One thing I hope readers of my blog (that haven’t met me) never think about me…
“Wow, she really has it all together.”
(I say those that haven’t met me because if you met me you’d totally know I don’t have it all together.)
It’s so easy to write about the pretty part of parenting; post the cuteness all over Instagram/Facebook/Twitter. It’s not like everyone is pulling out their iPhones during a tug of war with their kid and says, “This is cute. I’m so posting this!”
Being a parent is hard.
Blended family life is hard.
Regular life is hard.
Most days are filled with awesomeness, smiles, hugs and tears of laughter.
But there are also days when your children act like crazy people, make bad choices or break your heart. Sometimes all of those in one day. It’s so easy to reflect on your kids and wonder,
“Is this my fault? Have I totally screwed this whole mom thing up? So-and-so’s kids don’t act like this. It must be something I’m not doing right.”
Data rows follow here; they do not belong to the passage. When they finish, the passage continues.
/-- From s to t nothing changed but what a write of v to the direct address d changes: below 80H that internal RAM cell,
which now holds v, from 80H on the core register there, or else a register of the platform (20_memory.md rules R67,
R81). -/
def DirectChange (d v : Byte) (s t : State) : Prop :=
  if d.toNat < 0x80 then
    t = { s with iram := t.iram } ∧ iramRead d t = .next v ∧ ∀ c, c ≠ d → iramRead c t = iramRead c s
  else
    match coreSfr d with
    | some r => t = coreWrite r v s
    | none => t = { s with device := t.device, busLog := t.busLog }

/-- The bit of a register holds 1: of a core register as a latch read shows it (20_memory.md rule R68), of a register of the
platform as it is stored. -/
def BitHolds (f : FlagBit) (s : State) : Prop :=
  match coreSfr f.addr with
  | some r => (coreReadLatch r s).getLsbD f.bit.val = true
  | none => ∃ r, findDevice f.addr s = some r ∧ r.latch.getLsbD f.bit.val = true

/-- The source is requesting and enabled: it is in Irq.pending (60_exceptions.md rule R262), by the rule of its own that the
platform states, or by the platform's function. -/
def Pending (src : IrqSource) (s : State) : Prop :=
  match src.pending with
  | .rule byRequest bits =>
    (byRequest = true → src.id ∈ s.requests) ∧ ∀ f ∈ bits, BitHolds f s
  | .board => Config.boardPending src.id s.present = true

/-- The request flags and the registers of the platform before and after a change: the sources it raises request, those it
withdraws cease to, and of the registers the bits that it names, and no others, hold what it says last. -/
def FlagsChanged (c : FlagChange) (requests requests' : List Nat) (device device' : List DeviceReg) : Prop :=
  (∀ n, n ∈ requests' ↔ n ∈ c.raise ∨ n ∈ requests ∧ n ∉ c.withdraw) ∧
    device'.map (fun r => (r.addr, r.kind, r.input)) = device.map (fun r => (r.addr, r.kind, r.input)) ∧
    ∀ (k : Nat) (r q : DeviceReg), device[k]? = some r → device'[k]? = some q → ∀ j : Fin 8,
      ((∀ x ∈ c.bits, x.1 ≠ ⟨r.addr, j⟩) → q.latch.getLsbD j.val = r.latch.getLsbD j.val) ∧
        ∀ before v after, c.bits = before ++ (⟨r.addr, j⟩, v) :: after → (∀ x ∈ after, x.1 ≠ ⟨r.addr, j⟩) →
          q.latch.getLsbD j.val = v

/-- The byte is the one that the platform's XPAGE gives in this state (00_scope.md rule R3, 20_memory.md rule R82). -/
def PageIs (page : Byte) (s : State) : Prop :=
  match s.plat.xpage with
  | .p2Latch => page = s.latch.p2
  | .fixed p => page = p
  | .wired lines => ∀ k : Fin 8, page.getLsbD k.val =
      match lines[k] with
      | .latch p j => (s.latch.get p).getLsbD j.val
      | .pin p j => (s.pins.get p).getLsbD j.val
      | .level high => high
  | .board => page = Config.boardPage s

/-- The instruction completes, and its whole effect is DirectWrite(d, v), performed in the state u, and the move of pc
to the instruction that follows. -/
def WritesDirect (i : Instr) (len : Nat) (d v : Byte) (s u : State) : Prop :=
  ∃ t, directWrite d v u = .next t ∧ DirectChange d v u t ∧ exec i s = .next { t with pc := s.pc + BitVec.ofNat 16 len }

/-- From s to t nothing changed but what a write of x to the bit b changes: the byte w that holds the bit, read the
latch way, was written back with that one bit set to x (rules R69, R71). -/
def BitChange (b : Byte) (x : Bool) (s t : State) : Prop :=
  ∃ v w, directReadRmw (bitByte b) s = .next v ∧
    (∀ k, k < 8 → w.getLsbD k = if k = bitNumber b then x else v.getLsbD k) ∧ DirectChange (bitByte b) w s t

/-- The instruction, of two bytes, completes, and its whole effect is BitWrite(b, x) and the move of pc. -/
def WritesBit (i : Instr) (b : Byte) (x : Bool) (s : State) : Prop :=
  ∃ t, bitWrite b x s = .next t ∧ BitChange b x s t ∧ exec i s = .next { t with pc := s.pc + 2 }

/-- From s to t nothing changed but A, the PSW and pc, and of the PSW only C, AC and OV. -/
def OnlyAAndFlags (s t : State) : Prop :=
  t = { s with a := t.a, psw := t.psw, pc := t.pc } ∧
    ∀ k, k < 8 → k ≠ 7 → k ≠ 6 → k ≠ 2 → t.psw.getLsbD k = s.psw.getLsbD k

/-- A of t is the sum of A of s, v and a carry in, with the flags of the adder (40_arithmetic.md rule R120). -/
def SumInA (v : Byte) (c : Nat) (s t : State) : Prop :=
  OnlyAAndFlags s t ∧ t.a.toNat = (s.a.toNat + v.toNat + c) % 256 ∧
    t.cy = decide (s.a.toNat + v.toNat + c > 255) ∧
    t.ac = decide (s.a.toNat % 16 + v.toNat % 16 + c > 15) ∧
    t.ov = (decide (s.a.toNat % 128 + v.toNat % 128 + c > 127) != decide (s.a.toNat + v.toNat + c > 255)) ∧
    (t.ov = true ↔ s.a.toInt + v.toInt + c < -128 ∨ 127 < s.a.toInt + v.toInt + c)

/-- A of t is A of s less v and a borrow in, with the flags of the subtractor (rule R121). -/
def DifferenceInA (v : Byte) (c : Nat) (s t : State) : Prop :=
  OnlyAAndFlags s t ∧ (t.a.toNat : Int) = ((s.a.toNat : Int) - v.toNat - c) % 256 ∧
    t.cy = decide ((s.a.toNat : Int) - v.toNat - c < 0) ∧
    t.ac = decide (((s.a.toNat % 16 : Nat) : Int) - (v.toNat % 16 : Nat) - c < 0) ∧
    t.ov = (decide (((s.a.toNat % 128 : Nat) : Int) - (v.toNat % 128 : Nat) - c < 0) !=
      decide ((s.a.toNat : Int) - v.toNat - c < 0)) ∧
    (t.ov = true ↔ s.a.toInt - v.toInt - c < -128 ∨ 127 < s.a.toInt - v.toInt - c)

/-- pc is the integer z modulo 65536 (44_program_control.md rule R230). -/
def PcIs (pc : Word) (z : Int) : Prop := (pc.toNat : Int) = z % 65536

/-- From s to t nothing but C of the PSW, which is now c, and pc changed. -/
def OnlyCy (c : Bool) (s t : State) : Prop :=
  t = { s with psw := t.psw, pc := t.pc } ∧ t.cy = c ∧ ∀ k, k < 7 → t.psw.getLsbD k = s.psw.getLsbD k

/-- A return address on the stack: its low byte one above the old top, its high byte two above, and no other cell
changed (20_memory.md rules R72, R73). -/
def AddressPushed (w : Word) (s t : State) : Prop :=
  t.sp = s.sp + 2 ∧ iramRead (s.sp + 1) t = .next (w.extractLsb' 0 8) ∧
    iramRead (s.sp + 2) t = .next (w.extractLsb' 8 8) ∧
    ∀ c, c ≠ s.sp + 1 → c ≠ s.sp + 2 → iramRead c t = iramRead c s

/-- The two cells that a push of a return address writes exist. -/
def RoomToPush (s : State) : Prop :=
  (s.sp + 1).toNat < s.plat.iramSize.count ∧ (s.sp + 2).toNat < s.plat.iramSize.count

/-- The program memory of s holds the bytes from pc on. -/
def CodeAtPc (bytes : List Byte) (s : State) : Prop :=
  ∀ j v, bytes[j]? = some v → s.code.read (s.pc + BitVec.ofNat 16 j).toNat = some v

/-- No interrupt is taken and the run is not over at the boundary that the next step reaches, so that it runs an
instruction (60_exceptions.md rule R264). -/
def RunsAnInstruction (s : State) : Prop :=
  endOfRun (sampleEnvironment s) = false ∧ acceptedSource (sampleEnvironment s) = none

/-- Which of the stored flags a form writes (10_state.md rule R37). -/
inductive PswEffect where
  | keeps
  | writesC
  | writesCAndOv
  | writesCAcOv
  /-- The form has a direct destination: it writes the PSW if that is D0H. -/
  | directDest (d : Byte)
  /-- The form has a bit destination: it writes the PSW if that is D0H..D7H. -/
  | bitDest (b : Byte)
  deriving DecidableEq, Repr

/-- The table of rule R37. -/
def pswEffect : Instr → PswEffect
  | .addRn _ => .writesCAcOv
  | .addDirect _ => .writesCAcOv
  | .addInd _ => .writesCAcOv
  | .addImm _ => .writesCAcOv
  | .addcRn _ => .writesCAcOv
  | .addcDirect _ => .writesCAcOv
  | .addcInd _ => .writesCAcOv
  | .addcImm _ => .writesCAcOv
  | .subbRn _ => .writesCAcOv
  | .subbDirect _ => .writesCAcOv
  | .subbInd _ => .writesCAcOv
  | .subbImm _ => .writesCAcOv
  | .incA => .keeps
  | .incRn _ => .keeps
  | .incDirect direct => .directDest direct
  | .incInd _ => .keeps
  | .decA => .keeps
  | .decRn _ => .keeps
  | .decDirect direct => .directDest direct
  | .decInd _ => .keeps
  | .incDptr => .keeps
  | .mulAb => .writesCAndOv
  | .divAb => .writesCAndOv
  | .daA => .writesC
  | .anlARn _ => .keeps
  | .anlADirect _ => .keeps
  | .anlAInd _ => .keeps
  | .anlAImm _ => .keeps
  | .anlDirectA direct => .directDest direct
  | .anlDirectImm direct _ => .directDest direct
  | .orlARn _ => .keeps
  | .orlADirect _ => .keeps
  | .orlAInd _ => .keeps
  | .orlAImm _ => .keeps
  | .orlDirectA direct => .directDest direct
  | .orlDirectImm direct _ => .directDest direct
  | .xrlARn _ => .keeps
  | .xrlADirect _ => .keeps
  | .xrlAInd _ => .keeps
  | .xrlAImm _ => .keeps
  | .xrlDirectA direct => .directDest direct
  | .xrlDirectImm direct _ => .directDest direct
  | .clrA => .keeps
  | .cplA => .keeps
  | .rlA => .keeps
  | .rlcA => .writesC
  | .rrA => .keeps
  | .rrcA => .writesC
  | .swapA => .keeps
  | .movARn _ => .keeps
  | .movADirect _ => .keeps
  | .movAInd _ => .keeps
  | .movAImm _ => .keeps
  | .movRnA _ => .keeps
  | .movRnDirect _ _ => .keeps
  | .movRnImm _ _ => .keeps
  | .movDirectA direct => .directDest direct
  | .movDirectRn _ direct => .directDest direct
  | .movDirectDirect _ dst => .directDest dst
  | .movDirectInd _ direct => .directDest direct
  | .movDirectImm direct _ => .directDest direct
  | .movIndA _ => .keeps
  | .movIndDirect _ _ => .keeps
  | .movIndImm _ _ => .keeps
  | .movDptr _ => .keeps
  | .movcDptr => .keeps
  | .movcPc => .keeps
  | .movxAInd _ => .keeps
  | .movxADptr => .keeps
  | .movxIndA _ => .keeps
  | .movxDptrA => .keeps
  | .push _ => .keeps
  | .pop direct => .directDest direct
  | .xchRn _ => .keeps
  | .xchDirect direct => .directDest direct
  | .xchInd _ => .keeps
  | .xchd _ => .keeps
  | .clrC => .writesC
  | .clrBit bit => .bitDest bit
  | .setbC => .writesC
  | .setbBit bit => .bitDest bit
  | .cplC => .writesC
  | .cplBit bit => .bitDest bit
  | .anlCBit _ => .writesC
  | .anlCNotBit _ => .writesC
  | .orlCBit _ => .writesC
  | .orlCNotBit _ => .writesC
  | .movCBit _ => .writesC
  | .movBitC bit => .bitDest bit
  | .acall _ => .keeps
  | .lcall _ => .keeps
  | .ret => .keeps
  | .reti => .keeps
  | .ajmp _ => .keeps
  | .ljmp _ => .keeps
  | .sjmp _ => .keeps
  | .jmpADptr => .keeps
  | .jz _ => .keeps
  | .jnz _ => .keeps
  | .jc _ => .keeps
  | .jnc _ => .keeps
  | .jb _ _ => .keeps
  | .jnb _ _ => .keeps
  | .jbc bit _ => .bitDest bit
  | .cjneADirect _ _ => .writesC
  | .cjneAImm _ _ => .writesC
  | .cjneRnImm _ _ _ => .writesC
  | .cjneIndImm _ _ _ => .writesC
  | .djnzRn _ _ => .keeps
  | .djnzDirect direct _ => .directDest direct
  | .nop => .keeps
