/-! ### The end of a run -/

/-- What is pending depends neither on the count of draws nor on the inputs still to come. -/
theorem pendingSources_draws_inputs (s : State) (n : Nat) (es : List EnvInput) :
    pendingSources { s with draws := n, inputs := es } = pendingSources s := rfl

/-- Without a source, nothing is pending in any state. -/
theorem idleFor_of_no_source (n : Nat) (s : State) (h : s.plat.irqSources = []) : idleFor n s = true := by
  have none (t : State) (ht : t.plat.irqSources = []) : (pendingSources t).isEmpty = true := by
    simp [pendingSources, ht]
  induction n generalizing s with
  | zero => exact none s h
  | succ n ih =>
    have h2 : (sampleEnvironment s).plat = s.plat := by
      unfold sampleEnvironment
      split <;> rfl
    simp [idleFor, none s h, ih _ (h2 ▸ h)]

/-- Where no interrupt is taken, the loop SJMP to itself executes with no effect. -/
theorem runInstr_atSelfLoop (s : State) (h : atSelfLoop s = true) : runInstr (beginInstr s) = .next (beginInstr s) := by
  simp only [atSelfLoop, Bool.and_eq_true, beq_iff_eq] at h
  obtain ⟨⟨⟨h0, h1⟩, -⟩, -⟩ := h
  have first : fetchByte 0 (beginInstr s) = .next 0x80 := by
    simp only [fetchByte, codeRead, beginInstr, BitVec.ofNat_eq_ofNat, BitVec.add_zero, h0]
  have second : fetchByte 1 (beginInstr s) = .next 0xFE := by
    simp only [fetchByte, codeRead, beginInstr]
    exact h1 ▸ rfl
  have fetched : fetchInstr (beginInstr s) = .next (.sjmp 0xFE) := by
    rw [fetchInstr, first]
    change andThen (fetchByte 1 (beginInstr s)) _ = _
    rw [second]
    rfl
  have target : s.pc + 2 + (0xFE : Byte).signExtend 16 = s.pc := by
    rw [BitVec.add_assoc]
    exact BitVec.add_zero s.pc
  rw [runInstr, fetched]
  change Host.Outcome.next { beginInstr s with pc := s.pc + 2 + (0xFE : Byte).signExtend 16 } = _
  rw [target]
  rfl

/-- Nothing is pending until the last input has come exactly if nothing is pending ever after: the "for the rest of time"
of 92_eei_decisions.md D23. The loop itself changes nothing (runInstr_atSelfLoop) but the count of draws, on which nothing
pending depends (pendingSources_draws_inputs). -/
theorem idleFor_iff (s : State) :
    idleFor s.inputs.length s = true ↔ ∀ k, pendingSources (sampleEnvironment^[k] s) = [] := by
  obtain ⟨n, hn⟩ : ∃ n, s.inputs.length = n := ⟨_, rfl⟩
  rw [hn]
  induction n generalizing s with
  | zero =>
    have still : sampleEnvironment s = s := by
      unfold sampleEnvironment
      rw [List.length_eq_zero_iff.1 hn]
    simp [idleFor, Function.iterate_fixed still]
  | succ n ih =>
    have hl : (sampleEnvironment s).inputs.length = n := by
      unfold sampleEnvironment
      split <;> simp_all
    simp only [idleFor, Bool.and_eq_true, List.isEmpty_iff, ih _ hl, ← Function.iterate_succ_apply]
    exact ⟨fun h k => by cases k with
      | zero => exact h.1
      | succ k => exact h.2 k, fun h => ⟨h 0, fun k => h (k + 1)⟩⟩

/-- The page byte that XPAGE gives is the one that the machine forms. -/
theorem pageIs_iff (page : Byte) (s : State) : PageIs page s ↔ page = xPage s := by
  unfold PageIs xPage
  cases s.plat.xpage with
  | p2Latch => exact Iff.rfl
  | fixed p => exact Iff.rfl
  | board => exact Iff.rfl
  | wired lines =>
    have bit (k : Fin 8) : (BitVec.ofFnLE fun k : Fin 8 => pageLine lines[k] s).getLsbD k.val = pageLine lines[k] s := by
      rw [BitVec.getLsbD_ofFnLE, dif_pos k.isLt]
    constructor
    · intro h
      apply BitVec.eq_of_getLsbD_eq
      intro k hk
      exact (h ⟨k, hk⟩).trans (bit ⟨k, hk⟩).symm
    · rintro rfl k
      exact bit k

theorem xRead_after_xWrite (w c : Word) (v : Byte) (s : State) (h : s.plat.xdataKind = .plainRam) :
    xRead c (xWrite w v s) = if c = w then .next v else xRead c s := by
  split
  · rename_i hc
    subst hc
    simp [xRead, xWrite, h, read_write_same]
  · rename_i hc
    have hn : c.toNat ≠ w.toNat := fun e => hc (BitVec.eq_of_toNat_eq e)
    simp [xRead, xWrite, h, read_write_other _ _ _ _ hn]

theorem afterMovx_eq (s : State) : ∃ x, afterMovx s = { s with latch := { s.latch with p0 := x } } ∧
    (s.plat.p0Xbus = .unchanged → x = s.latch.p0) := by
  unfold afterMovx
  split
  · exact ⟨s.latch.p0, rfl, fun _ => rfl⟩
  · rename_i h
    exact ⟨_, rfl, fun h2 => by rw [h] at h2; cases h2⟩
It is in that moment I’m reminded…
“Comparison is the thief of joy.”
Don’t compare your kids or your experience with motherhood to others. It will make you overly critical of yourself and leave you feeling completely inadequate.
Try to take each day (or hour) at a time.
Do the best you can.
Cry when you need to.
Never give up.
P.S. Dear self, please come read this post when you need to be reminded that you’re a good mom whose heart is completely invested in this motherhood/stepmom gig and it’s ok to not have it all together.